Cross-examined by the Prisoner. - I did not say on a former trial that you was in Reardon's bed-room. I said you would settle any person who said any thing about you. [Examination read as taken before Mr. Spode.] I did not say before in the Court that I first saw the cart from the window. I did see the cart as I passed the window, after it was gone into the yard. In answer to a question as to how many days after McGinnis lost the bullocks he saw the prisoner at Reardon's? -- It was not after, but before.
Re-examined by the Attorney-General, -- I saw "Pretty Jack" in the Eastern Marshes about a week before Mr. Minett's robbery, and about three weeks or a month before the bullocks were lost. I saw Routley at Reardon's, in the parlour, on the day of the wedding. I said so before. The moment I was out of bondage I thought it my duty to bring these things forward. I was never before the Magistrate till I made the statement.
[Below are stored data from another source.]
-- ==== Sys2Proof/Machine/State.lean ====
section
/-!
DEFINITION. The state of the part as plain data: every register, buffer, counter, mode and pin the manual names, with
its value at reset as the default of its field, and the queue of waiting commands.
-/

namespace Sys2Proof.Machine
open Sys2Proof

/-! ### Outputs that leave the block -/

/-- What the block sends out of itself: the trace of it is kept in `State.out`, newest first (the model's own field). -/
inductive Out where
  /-- An MSI-X message of a vector (R344). -/
  | msix (vector : Nat)
  /-- A BAR0 read answered with all ones, of the given length in bytes (R4). -/
  | readOnes (len : Nat)
  /-- A request completed as Unsupported Request (R343, R420). -/
  | unsupported (read : Bool)
  /-- A fronthaul frame payload sent on a port for a cell: plane (0 C-plane, 1 U-plane), SFN and slot, symbol. -/
  | fhFrame (port cell plane sfnSlot symbol : Nat) (data : Bytes)
  /-- A stitch message sent: header fields and data (R322). -/
  | stitch (msg : SMsg)
  /-- A flit sent on a link: its 256 bytes (R316). -/
  | flit (link : Nat) (data : Bytes)
  /-- A HELLO sent on a link (R315). -/
  | hello (link : Nat) (msg : SMsg)
  /-- A page request group of a DMA channel: its PASID, if it uses one, and the host page numbers (R356). -/
  | pageRequest (chan : Nat) (pasid : Option (BitVec 20)) (pages : List Nat)
  /-- A Translation Request of a DMA channel: its PASID, if it uses one, and the host address (R356). -/
  | translationRequest (chan : Nat) (pasid : Option (BitVec 20)) (addr : Nat)
  /-- An ATS invalidation completion. -/
  | invalCompletion
  /-- An SPDM or IDE_KM response over DOE: code and body (R393). -/
  | spdm (code : Nat) (body : Bytes)
  /-- A command word on a module cage's management bus: cage, and true to disable its transmitters and put it in low-power mode
  (R309). -/
  | moduleCtl (cage : Nat) (disable : Bool)
deriving DecidableEq, Repr

/-! ### Boot, reset, power -/

/-- Start-up state of BOOT_STATUS (R422, R417). -/
inductive BootState where
  | reset | bootRom | firmwareInit | ready | failed
deriving DecidableEq, Repr

/-- Identification, boot and reset (R413 to R417, R422, R441). -/
structure Boot where
  /-- BOOT_STATUS.STATE. -/
  state : BootState := .reset
  /-- BOOT_STATUS.SLOT_A_FAULT and SLOT_B_FAULT (Table 17-3). -/
  faultA : Byte := 0
  faultB : Byte := 0
  /-- BOOT_STATUS.MEM_FAULT. -/
  memFault : Byte := 0
  /-- BOOT_STATUS.IDENTITY_MISMATCH (R392). -/
  identityMismatch : Bool := false
  /-- BOOT_STATUS.BOOT_SLOT: false A, true B. -/
  bootSlotB : Bool := false
  /-- FW_RELEASE. -/
  fwRelease : BitVec 32 := 0
  /-- RESET_CAUSE.CAUSE: POWER_ON right after the power-on reset (R413). -/
  resetCause : BitVec 4 := 1
  /-- The PWR_GOOD ball is high (R441). -/
  pwrGood : Bool := true
  /-- PERST_N is asserted: power-good comes before its deassertion (R415). -/
  perst : Bool := true
  /-- The thermal trip holds the device in reset (R411). -/
  tripHold : Bool := false
  /-- EXTEST holds the device in reset (R401). -/
  extestHold : Bool := false
  /-- DDR5 population as the boot ROM last found it (R32). -/
  ddr : DdrChannels := []
  /-- DDR5 capacity in GiB found at start-up (R32). -/
  ddrGiB : Nat := 0
  /-- Number of the running DDR5 key pair: a new one is drawn at each COLD reset (R399). -/
  ddrEpoch : Nat := 0
deriving DecidableEq, Repr

/-- Power states of Table 18-2. -/
inductive PowerState where
  | active | quiet | standby | aon
deriving DecidableEq, Repr

/-- Clocks, power and throttling (R404 to R411, R429, R445). -/
structure Power where
  /-- POWER_STATUS.STATE: reads 0, ACTIVE, at reset (R429). -/
  state : PowerState := .active
  /-- Throttle step in force, 0 to 2. -/
  step : Fin 3 := 0
  /-- The step each of the causes THERMAL, POWER and CURRENT asks for; 0 when it does not ask (R410). -/
  askThermal : Fin 3 := 0
  askPower : Fin 3 := 0
  askCurrent : Fin 3 := 0
  /-- FLOOR_STEP (R407). -/
  floor : Fin 3 := 0
  /-- THROTTLE_STATE.CAUSE_LAST. -/
  causeLast : Nat := 0
  /-- The 8 on-die sensors, INT8 in °C (R429). -/
  sensors : Vector (BitVec 8) 8 := Vector.replicate 8 0
  /-- POWER_STATUS.MEAN_POWER in 1/256 W. -/
  meanPower : BitVec 16 := 0
  /-- THROTTLE_CHANGES. -/
  changes : BitVec 64 := 0
  /-- The last IMON_CORE sample was above the fast limit (R445). -/
  imonOver : Bool := false
  /-- AON tick of the last move towards step 0 (R410), if any. -/
  lastUp : Option Nat := none
  /-- AON tick from which the condition to step up of THERMAL, POWER and CURRENT has held, while it holds (R410). -/
  upSince : Vector (Option Nat) 3 := Vector.replicate 3 none
  /-- Code of the cause that stopped asking last (Table 18-4). -/
  stopped : Nat := 0
  /-- Clock domains gated (R405), by number 0 to 243 (Table 2-6). -/
  gated : List Nat := []
  /-- PLLs in standby (R405): 0 ARRAY, 1 CORE, 2 CTRL, 3 DDR. -/
  pllStandby : List Nat := []
deriving DecidableEq, Repr

/-! ### Host link, DMA, mailbox -/

/-- One entry of the MSI-X table with its pending bit (R344). -/
structure MsixVec where
  masked : Bool := true
  pending : Bool := false
deriving DecidableEq, Repr

/-- Host link registers (R344 to R346, R424). -/
structure HostLink where
  /-- MSI-X table, 64 vectors. -/
  msix : Vector MsixVec 64 := Vector.replicate 64 {}
  /-- HL_ERR_STATUS, bits 8 to 0. -/
  err : BitVec 9 := 0
  /-- HL_CONFIG.IDE_REQUIRED. -/
  ideRequired : Bool := false
  /-- SEC_LOCK.LOCK. -/
  lock : Bool := false
  /-- LINK_STATE.SPEED, WIDTH, L0. -/
  speed : BitVec 3 := 0
  width : BitVec 5 := 0
  l0 : Bool := false
  /-- LINK_STATE.STREAM0_SECURE and STREAM1_SECURE. -/
  secure0 : Bool := false
  secure1 : Bool := false
  /-- IDE streams 0 and 1 have keys programmed (R345). -/
  keyed0 : Bool := false
  keyed1 : Bool := false
  /-- INT_STATUS without its HL_ERROR bit, which follows `err`. -/
  intStatus : BitVec 16 := 0
  /-- The function is in D3hot (R358, Table 18-2). -/
  d3hot : Bool := false
deriving DecidableEq, Repr

/-- A DMA descriptor in progress on a channel (R352 to R356). -/
structure DmaRun where
  /-- The 64 bytes of the descriptor. -/
  desc : Bytes
  /-- Lines of the host side moved. -/
  hostLine : Nat := 0
  /-- The transfer waited on a page request at least once. -/
  parkedOnce : Bool := false
  /-- Waiting for a Translation Completion. -/
  missed : Bool := false
  /-- Parked on a page request group for these host page numbers. -/
  parked : Option (List Nat) := none
  /-- AON tick at which it parked last. -/
  parkedAt : Nat := 0
  /-- All lines delivered, read-back outstanding. -/
  readBack : Bool := false
deriving DecidableEq, Repr
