/-- After a change of a grant object: its core, if it waits for that sequence number, sets COUNT to 0 and writes RD;
a grant for an older number is returned; one for a suspended wait stays (R263 to R265). -/
def grantCheck (s : State) (k : Fin 4) (i : Nat) : State :=
  let o := s.obj k i
  match s.quires.find? (fun p => p.2.cluster == k && (grantCore p.2 i).isSome && p.2.tag == o.owner) with
  | none => s
  | some (_, q) =>
    let r := (grantCore q i).getD 0
    let c := coreOf k r
    let x := s.core c
    let seq := (o.count.extractLsb' 8 8).toNat
    let st := takeStOf (o.count.extractLsb' 24 8).toNat
    let reason := o.count.extractLsb' 16 8
    let clr := s.putObj k i { o with count := 0 }
    let live := if x.leaf = some q.tag then x.wait else none
    if o.felled then
      match live with
      | some w => if w.remote then endRemote s c w .felled o.reason else s
      | none => s
    else if o.count = 0 then s
    else match live with
      | some w =>
        if w.remote && w.seq == seq then endRemote clr c w st reason else returnGrant clr k c seq (st == .ok)
      | none =>
        let kept := match tget? s.qctx q.tag.toNat with
          | some t => (if r = 0 then t.wait0 else t.wait1)
          | none => none
        match kept with
        | some w => if w.seq = seq then s else returnGrant clr k c seq (st == .ok)
        | none => returnGrant clr k c seq (st == .ok)

/-! ### Released SIGs and expiries -/

/-- The object that a transfer's descriptor counts in: DONE_OBJ of a carder and of a stitch descriptor (Tables 7-3 and 14-4). -/
def carderDoneObj (d : Bytes) : Nat := fld d 0x3C 2
def stitchDoneObj (d : Bytes) : Nat := fld d 0x38 2

/-- A launched descriptor of a list has not been taken yet and counts in an object. -/
def launchedTo (descs : List Bytes) (next count : Nat) (obj : Bytes → Nat) (i : Nat) : Bool :=
  !descs.isEmpty && (List.range (min count descs.length)).any fun j =>
    obj ((descs[(next + j) % descs.length]?).getD []) == i

/-- A transfer that a quire has launched and whose data is not all written counts in an object of its cluster (R257). -/
def State.transferDue (s : State) (q : Quire) (i : Nat) : Bool :=
  let launched := fun (o : Nat) => (s.obj q.cluster o).count.toNat
  (s.cl q.cluster).threads.toList.any (fun t => match t with
      | some b => b.tag == q.tag && (match b.finishing with | some d => carderDoneObj d == i | none => false)
      | none => false)
    || q.lists.any (fun l => launchedTo l.descs l.next.toNat (launched l.launchObj) carderDoneObj i)
    || q.stitchQ.any (fun n => match s.stitch.queues.toList[n]? with
        | some x => launchedTo x.descs x.next.toNat (launched x.launchObj) stitchDoneObj i
            || s.stitch.outX.any fun t => t.queue == n && stitchDoneObj t.desc == i
        | none => false)

/-- A released SIG still waits: it names the completion object of a transfer of its quire whose data is not written yet (R257). -/
def sigWaits (s : State) (tag : BitVec 16) (x : ObjRef) : Bool :=
  match tget? s.quires tag.toNat with
  | some q => !x.far && s.transferDue q x.index
  | none => false

/-- SIG_APPLY (R254, R257): the oldest SIG that a core's leaf has released is performed at its object, once the data that it comes
after has been written. -/
def sigApply (core : Fin 8) (err : SyncError) (s : State) : State :=
  match (s.core core).released with
  | [] => s
  | (ref, n, tag) :: rest =>
    let x := ObjRef.of ref
    if sigWaits s tag x then s else
    let s1 := s.setCore core fun x => { x with released := rest }
    let s1 := if x.far && x.chip != s.chip then s1
      else meetError s1 (if x.far then x.cluster else clOfCore core) x.index err
    let s2 := routeSig s1 (clOfCore core) tag ref n
    if !x.far then grantCheck s2 (clOfCore core) x.index
    else if x.chip = s.chip then grantCheck s2 x.cluster x.index
    else s2

def execSigApply (core : Fin 8) (err : SyncError) (s : State) : Host.Outcome State Fault Refusal :=
  .next (sigApply core err s)

/-- End a wait with EXPIRED (R256, R264): nothing is taken; a remote one is cancelled at the owner. -/
def expireWait (s : State) (c : Fin 8) (w : WaitCtx) : State :=
  let x := ObjRef.of w.ref
  let k := if x.far then x.cluster else clOfCore c
  if w.remote then
    let q := tget? s.quires ((s.core c).leaf.getD 0).toNat
    let g := match q with | some q => q.objBase + c.val % 2 | none => 0
    let arg := w.ref.toNat + w.n.toNat * 2 ^ 64 + g * 2 ^ 80 + w.seq % 256 * 2 ^ 96 + (clOfCore c).val * 2 ^ 104
      + 2 * c.val * 2 ^ 106 + ((s.core c).leaf.getD 0).toNat * 2 ^ 112
    let s1 := s.sendMsg (ctrlMsg s 0x14 x.chip x.cluster x.tag 0 arg)
    let s2 := s1.setCore c fun y => { y with expired := (w.seq, w.ref, w.n) :: y.expired }
    coreOutcome s2 c { st := .expired }
  else
    let o := s.obj k x.index
    coreOutcome (dropMonitors s c) c { st := .expired, count := o.count }

/-- The quire whose leaf is live on a core. -/
def liveQuire (s : State) (c : Fin 8) : Option Quire :=
  match (s.core c).leaf with
  | some tag => tget? s.quires tag.toNat
  | none => none

/-- WAIT_EXPIRED (R256): LIMIT µs after its issue a wait that has not ended returns EXPIRED; LIMIT 0 and pressed mode
know no expiry. The clock reaches that instant if it has not. -/
def waitExpired (core : Fin 8) (s : State) : State :=
  match (s.core core).wait, liveQuire s core with
  | some w, some q =>
    if w.limit = 0 ∨ q.pressed then s
    else
      let age := ((s.cl (clOfCore core)).counter - BitVec.ofNat 48 w.issued).toNat
      expireWait (s.advance (usTicks w.limit.toNat - age)) core w
  | _, _ => s
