-- ==== Sys2Proof/Machine/Polar.lean ====
section
/-!
DEFINITION. The polar unit: list decoding of UCI (R211), small-block decoding (R212), encoding of DCI and BCH (R214). What
the manual takes from TS 38.212 by clause is written from those clauses (PRESUMED, log entry 35).
-/

namespace Sys2Proof.Machine
open Sys2Proof

/-! ### Code construction (clauses 5.3.1 and 5.4.1) -/

/-- The least `n` with a power of two at or above a number. -/
def ceilLog2 (x : Nat) : Nat := if x ≤ 1 then 0 else Nat.log2 (x - 1) + 1

/-- The logarithm of the code length for K bits with CRC, E coded bits and the largest logarithm. -/
def polarN (k e nMax : Nat) : Nat :=
  let c := ceilLog2 e
  let n1 := if 8 * e ≤ 9 * 2 ^ (c - 1) ∧ 16 * k < 9 * e then c - 1 else c
  max 5 (min (min n1 (ceilLog2 (8 * k))) nMax)

/-- The sub-block interleaver pattern (Table 5.4.1.1-1). -/
def subBlock : List Nat :=
  [0, 1, 2, 4, 3, 5, 6, 7, 8, 16, 9, 17, 10, 18, 11, 19, 12, 20, 13, 21, 14, 22, 15, 23, 24, 25, 26, 28, 27, 29, 30, 31]

/-- J(n) for a code length. -/
def polarJ (len n : Nat) : Nat := ((subBlock[32 * n / len]?).getD 0) * (len / 32) + n % (len / 32)

/-- The positions that rate matching freezes. -/
def polarTmp (len k e : Nat) : List Nat :=
  if len ≤ e then []
  else if 16 * k ≤ 7 * e then
    (List.range (len - e)).map (polarJ len) ++
      List.range (if 3 * len ≤ 4 * e then ceilDiv (3 * len - 2 * e) 4 else ceilDiv (9 * len - 4 * e) 16)
  else (List.range (len - e)).map fun i => polarJ len (e + i)

/-- A polar code: length, bits with CRC, coded bits, information positions, parity-check positions. -/
structure PolarCode where
  len : Nat
  k : Nat
  e : Nat
  info : List Nat
  pc : List Nat

/-- Weight of a row of the generator matrix. -/
def rowWeight (i : Nat) : Nat := 2 ^ ((List.range 10).filter (bit i ·)).length

/-- The parity-check positions among the information positions, given by rising reliability. -/
def pcPositions (q : List Nat) (nPc nWm : Nat) : List Nat :=
  let low := q.take (nPc - nWm)
  let rest := q.drop nPc
  let w := (rest.map rowWeight).foldl Nat.min (2 ^ 10)
  low ++ ((rest.reverse.filter fun i => rowWeight i == w).take nWm)

/-- The code for K bits with CRC and E coded bits. -/
def polarCode (k e nMax : Nat) : PolarCode :=
  let len := 2 ^ polarN k e nMax
  let (nPc, nWm) := if nMax = 10 ∧ 18 ≤ k ∧ k ≤ 25 then (3, if k + 192 < e + 3 then 1 else 0) else (0, 0)
  let tmp := polarTmp len k e
  let q := (Config.polarOrder.filter fun i => decide (i < len)).filter fun i => !tmp.contains i
  let info := q.drop (q.length - (k + nPc))
  { len := len, k := k, e := e, info := info, pc := pcPositions info nPc nWm }

/-! ### Rate recovery and rate matching (clause 5.4.1) -/

/-- Rows of the triangular interleaver for E bits. -/
def triGo (e : Nat) : Nat → Nat → Nat
  | 0, t => t
  | f + 1, t => if e ≤ t * (t + 1) / 2 then t else triGo e f (t + 1)

/-- Where the coded bits of the channel interleaver come from: output place by place (clause 5.4.1.3). -/
def triOrder (e : Nat) : List Nat :=
  let t := triGo e e 0
  let start := fun i : Nat => i * t - i * (i - 1) / 2
  ((List.range t).flatMap fun j => (List.range (t - j)).map fun i => start i + j).filter (· < e)

/-- Undo the channel interleaving. -/
def triUndo (l : List Int) : List Int :=
  let t : Table Int := ((triOrder l.length).zip l).foldl (fun t p => tset t p.1 p.2) []
  t.map (·.2)

/-- The LLRs of the code's positions before sub-block interleaving (R211 step 1). -/
def polarRecover (c : PolarCode) (l : List Int) : List Int :=
  let y : List Int :=
    if c.len ≤ c.e then (foldSums c.len l).map clampLlr
    else if 16 * c.k ≤ 7 * c.e then List.replicate (c.len - c.e) 0 ++ l
    else l ++ List.replicate (c.len - c.e) 127
  let t : Table Int := ((List.range c.len).zip y).foldl (fun t p => tset t (polarJ c.len p.1) p.2) []
  t.map (·.2)

/-- Bit selection of the encoder. -/
def polarSelect (c : PolarCode) (d : List Bool) : List Bool :=
  let y := (List.range c.len).map fun n => (d[polarJ c.len n]?).getD false
  let at_ := fun i : Nat => (y[i]?).getD false
  (List.range c.e).map fun i =>
    if c.len ≤ c.e then at_ (i % c.len) else if 16 * c.k ≤ 7 * c.e then at_ (i + c.len - c.e) else at_ i

/-! ### The transform and successive cancellation -/

/-- The polar transform of a list of 2^n bits. -/
def polarEnc : Nat → List Bool → List Bool
  | 0, u => u
  | n + 1, u =>
    let a := polarEnc n (u.take (2 ^ n))
    let b := polarEnc n (u.drop (2 ^ n))
    (a.zip b).map (fun p => p.1 != p.2) ++ b

/-- The min-sum combination of two LLRs. -/
def minSum (a b : Int) : Int :=
  let m : Int := min a.natAbs b.natAbs
  if decide (a < 0) != decide (b < 0) then -m else m

/-- The LLR of bit `u.length` of a code of length 2^n, the bits before it given. -/
def scLlr : Nat → List Int → List Bool → Int
  | 0, l, _ => l.headD 0
  | n + 1, l, u =>
    let h := 2 ^ n
    let a := l.take h
    let b := l.drop h
    if u.length < h then scLlr n ((a.zip b).map fun p => minSum p.1 p.2) u
    else
      let x := polarEnc n (u.take h)
      scLlr n (((a.zip b).zip x).map fun p => if p.2 then p.1.2 - p.1.1 else p.1.2 + p.1.1) (u.drop h)

/-- A path of the list: bits so far, metric, the five registers of the parity-check bits. -/
structure Path where
  u : List Bool := []
  metric : Int := 0
  y : List Bool := [false, false, false, false, false]

/-- Extend a path by a bit whose LLR is given: a bit against the sign pays the magnitude. -/
def Path.extend (p : Path) (l : Int) (b : Bool) (y : List Bool) : Path :=
  { u := p.u ++ [b], metric := p.metric + if b != decide (l < 0) then (l.natAbs : Int) else 0, y := y }

/-- Rotate the five registers. -/
def rotateY (y : List Bool) : List Bool := y.drop 1 ++ y.take 1

/-- The extensions of a path at its next position, each with its newest bit. -/
def Path.next (c : PolarCode) (n : Nat) (llr : List Int) (p : Path) : List Path :=
  let i := p.u.length
  let l := scLlr n llr p.u
  let y := rotateY p.y
  let y0 := y.headD false
  if c.pc.contains i then [p.extend l y0 y]
  else if c.info.contains i then
    [p.extend l false y, p.extend l true ((y0 != true) :: y.drop 1)]
  else [p.extend l false y]

/-- Order of the paths: lower metric, then newest bit 0, then lower list index (R211 step 2). -/
def pathBefore (a b : Path × Nat) : Bool :=
  decide (a.1.metric < b.1.metric) || (decide (a.1.metric = b.1.metric) &&
    (let x := (a.1.u.getLast?).getD false
     let z := (b.1.u.getLast?).getD false
     (!x && z) || (x == z && decide (a.2 ≤ b.2))))

/-- One position for the whole list, cut to eight paths. -/
def listStep (c : PolarCode) (n : Nat) (llr : List Int) (ps : List Path) : List Path :=
  let all := (ps.zip (List.range ps.length)).flatMap fun p => (p.1.next c n llr).map fun x => (x, p.2)
  ((sortBy pathBefore all).take 8).map (·.1)

/-- The surviving paths, best first. -/
def polarList (c : PolarCode) (llr : List Int) : List Path :=
  let n := Nat.log2 c.len
  (List.range c.len).foldl (fun ps _ => listStep c n llr ps) [{}]

/-- The bits that a path carries at the information positions, in their order. -/
def carried (c : PolarCode) (p : Path) : List Bool :=
  ((List.range c.len).zip p.u).filterMap fun x => if c.info.contains x.1 && !c.pc.contains x.1 then some x.2 else none

/-- Decode one segment of A bits from E LLRs: the payload, if it passes (R211 steps 3 and 4). -/
def polarSegment (a : Nat) (llr : List Int) (small : Bool) : Option (List Bool) :=
  let crc := if small then crc6 else crc11
  let c := polarCode (a + crc.len) llr.length 10
  let words := (polarList c (polarRecover c (triUndo llr))).map (carried c)
  let ok := if small then (words.take 1).find? crc.good else words.find? crc.good
  ok.map (·.take a)

/-- Decode a UCI part of 12 bits and more: the bits, if it passes (R211). -/
def polarDecodeUci (k : Nat) (llr : List Int) : Option (List Bool) :=
  if k < 20 then polarSegment k llr true
  else if 360 ≤ k ∧ 1088 ≤ llr.length then
    let a := ceilDiv k 2
    let h := llr.length / 2
    match polarSegment a (llr.take h) false, polarSegment a ((llr.drop h).take h) false with
    | some x, some y => some (x.drop (k % 2) ++ y)
    | _, _ => none
  else polarSegment k llr false

/-! ### Small blocks (clauses 5.3.3 and 5.4.3, R212) -/

/-- Rows of the basis of the (32, 11) code, bit k of a number the element k (Table 5.3.3.3-1). -/
def rmRows : List Nat :=
  [0x403, 0x607, 0x749, 0x50D, 0x48F, 0x5D3, 0x755, 0x599, 0x69B, 0x65D, 0x6E5, 0x567, 0x7A9, 0x6AB, 0x4B1, 0x6F3,
   0x277, 0x139, 0x0FB, 0x061, 0x445, 0x60B, 0x591, 0x717, 0x3DF, 0x4E3, 0x32D, 0x3AF, 0x175, 0x1FD, 0x7FF, 0x001]

/-- A place of a small block's code: an information combination, or a placeholder of value 1. -/
inductive SmallBit where
  | par (mask : Nat)
  | one
deriving DecidableEq

/-- The code of K bits, place by place. The placeholder y repeats the bit before it (TS 38.211 clause 6.3.1.1). -/
def smallCode (k qm : Nat) : List SmallBit :=
  if k = 1 then .par 1 :: (if qm < 2 then [] else .par 1 :: List.replicate (qm - 2) .one)
  else if k = 2 then
    if qm < 2 then [.par 1, .par 2, .par 3]
    else
      let x : List SmallBit := List.replicate (qm - 2) .one
      [.par 1, .par 2] ++ x ++ [.par 3, .par 1] ++ x ++ [.par 2, .par 3] ++ x
  else rmRows.map fun r => .par (r % 2 ^ k)

/-- Parity of the bits of a number. -/
def parity (n : Nat) : Bool := (List.range 11).foldl (fun b i => b != bit n i) false

/-- The correlation of the recovered LLRs with the codeword of an information word. -/
def smallMetric (code : List SmallBit) (l : List Int) (w : Nat) : Int :=
  ((code.zip l).map fun p => match p.1 with
    | .par m => if parity (m &&& w) then -p.2 else p.2
    | .one => 0).foldl (· + ·) 0

/-- The best information word and its metric, the lower word winning a tie. -/
def smallBest (k : Nat) (code : List SmallBit) (l : List Int) : Nat × Int :=
  (List.range (2 ^ k)).foldl (fun (b : Nat × Int) w =>
    let m := smallMetric code l w
    if w = 0 ∨ b.2 < m then (w, m) else b) (0, 0)

/-- Sum of the magnitudes that the metric is divided by. -/
def smallTotal (code : List SmallBit) (l : List Int) : Nat :=
  ((code.zip l).map fun p => match p.1 with | .par _ => p.2.natAbs | .one => 0).foldl (· + ·) 0

/-- Decode a small block: the bits, the best metric and the sum of magnitudes. -/
def smallDecode (k qm : Nat) (llr : List Int) : List Bool × Int × Nat :=
  let code := smallCode k qm
  let l := foldSums code.length llr
  let (w, m) := smallBest k code l
  ((List.range k).map (bit w), m, smallTotal code l)

/-! ### Encoding (clauses 7.1 and 7.3, R214) -/

/-- Interleave information bits with their CRC (clause 5.3.1.1). -/
def polarInterleave (b : List Bool) : List Bool :=
  let k := b.length
  (Config.polarIl.filter fun i => decide (164 ≤ i + k)).map fun i => (b[i - (164 - k)]?).getD false

/-- Encode K bits with CRC into E coded bits, with N up to 512 and no channel interleaving. -/
def polarEncode (b : List Bool) (e : Nat) : List Bool :=
  let c := polarCode b.length e 9
  let pos := (List.range c.len).filter c.info.contains
  let t : Table Bool := (pos.zip (polarInterleave b)).foldl (fun t p => tset t p.1 p.2) []
  polarSelect c (polarEnc (Nat.log2 c.len) ((List.range c.len).map fun i => tget t i false))

/-- The coded bits of a DCI: CRC24C over 24 ones and the payload, masked by the RNTI (clause 7.3.2). -/
def encodeDci (d : DciPdu) : List Bool :=
  let r := crc24C.rem (List.replicate 24 true ++ d.bits) ^^^ d.rnti.toNat
  polarEncode (d.bits ++ msbBits 24 r) d.e

/-- The interleaver of the PBCH payload (Table 7.1.1-1). -/
def pbchG : List Nat :=
  [16, 23, 18, 17, 8, 30, 10, 6, 24, 7, 0, 5, 3, 2, 1, 4, 9, 11, 12, 13, 14, 15, 19, 20, 21, 22, 25, 26, 27, 28, 29, 31]

/-- Which counter of the payload interleaver a bit takes: 0 SFN, 10 half frame, 11 SSB index, 14 other (clause 7.1.1). -/
def pbchClass (i : Nat) : Nat :=
  if (1 ≤ i ∧ i ≤ 6) ∨ (24 ≤ i ∧ i ≤ 27) then 0 else if i = 28 then 10 else if 29 ≤ i then 11 else 14

/-- The interleaved payload: bit places by the order in which each class comes. -/
def pbchPlaces : List Nat :=
  (List.range 32).map fun i =>
    let n := ((List.range i).filter fun j => pbchClass j == pbchClass i).length
    (pbchG[pbchClass i + n]?).getD 0

/-- The coded bits of a BCH (clause 7.1): payload generation, scrambling, CRC24C, polar code, 864 bits. -/
def encodeBch (d : BchPdu) : List Bool :=
  let raw := d.mib.take 24 ++ d.extra.take 8
  let t : Table Bool := (pbchPlaces.zip raw).foldl (fun t p => tset t p.1 p.2) []
  let a := (List.range 32).map fun i => tget t i false
  -- The 3rd and 2nd least significant SFN bits, the half-frame bit and SSB index bits stay unscrambled.
  let open_ := ([25, 26, 28] ++ if d.l64 then [29, 30, 31] else []).map fun i => (pbchPlaces[i]?).getD 0
  let v := 2 * ((raw[25]?).getD false).toNat + ((raw[26]?).getD false).toNat
  let m := 32 - open_.length
  let c := (goldSeq d.cellId ((v + 1) * m)).drop (v * m)
  let s := (List.range 32).map fun i =>
    if open_.contains i then false
    else c.getD ((List.range i).filter fun j => !open_.contains j).length false
  let x := (a.zip s).map fun p => p.1 != p.2
  polarEncode (crc24C.attach x) 864

end Sys2Proof.Machine
end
Robert Cockburn, examined by the Attorney-General. - In April, 1829, I resided at Kangaroo Point. I lived at Bailey's house, and Jones lived there at the same time. The second time, Dec. 1, 1828, it was about from 9 to 11 o'clock, a voice asked was Bailey at home? Bailey went out, and Routley followed him in. He was dressed in coarse cloth trowsers, a sort of blue jacket without sleeves, skin cap, and half-boots. He complained of having been chased through the Bagdad Tier by a party of men. Bailey told me to make him some tea, and I did. He then laid down alongside me in bed. After going to bed we talked of Macquarie Harbour. I said, when I was there, I heard you burnt "Pretty Jack" alive, what did you do it for? He said, we had been in so many concerns together, that he was afraid when he was apprehended he would tell of all. I said it was a cruel death, I would sooner have shot him, or knocked his brains out. I told him it had been said he forced Jack to carry the wood. He said yes, you would have carried it had you been there. I then said, how did he take it, when you threw him upon the fire? he said the b----r turned his face and grinned at us as if he had been laughing. He said Perkins was with him when he did it. I asked him how it ended? He said, by rousing up the fire and breaking the bones, so that they should not be discovered from any other bones. I asked him no more questions. I had known him more than seven years. I got up soon after day-light, and gave information the same morning in Hobart Town. I knew "Pretty Jack." I asked him no more questions - I was afraid, as he had a large knife, like a butcher's knife. It was in his jacket pocket. When I was a prisoner, in Mr. Simpon's house drinking, I was introduced to Routley by a man named Edwards, as a fit person to be trusted to join in such a robbery, as Mr. Simpen's. I said when all is ready let me know, but I was removed from Pitt-water to the Coal River, and had no opportunity of seeing Routley afterwards. The first time he came to Bailey's house, I heard a voice call Bailey, he said come in. Bailey went out and came in again, and opened the bed-room window, and let Charles Routley in that way. I saw Charles Carter and Chief District Constable Robertson leave the Police-office. A few minutes before they left, I saw Buckly go away. Buckly and me came over together. I did not tell him I was going to give information against Routley. We were warned to go by Mr. Lascelles.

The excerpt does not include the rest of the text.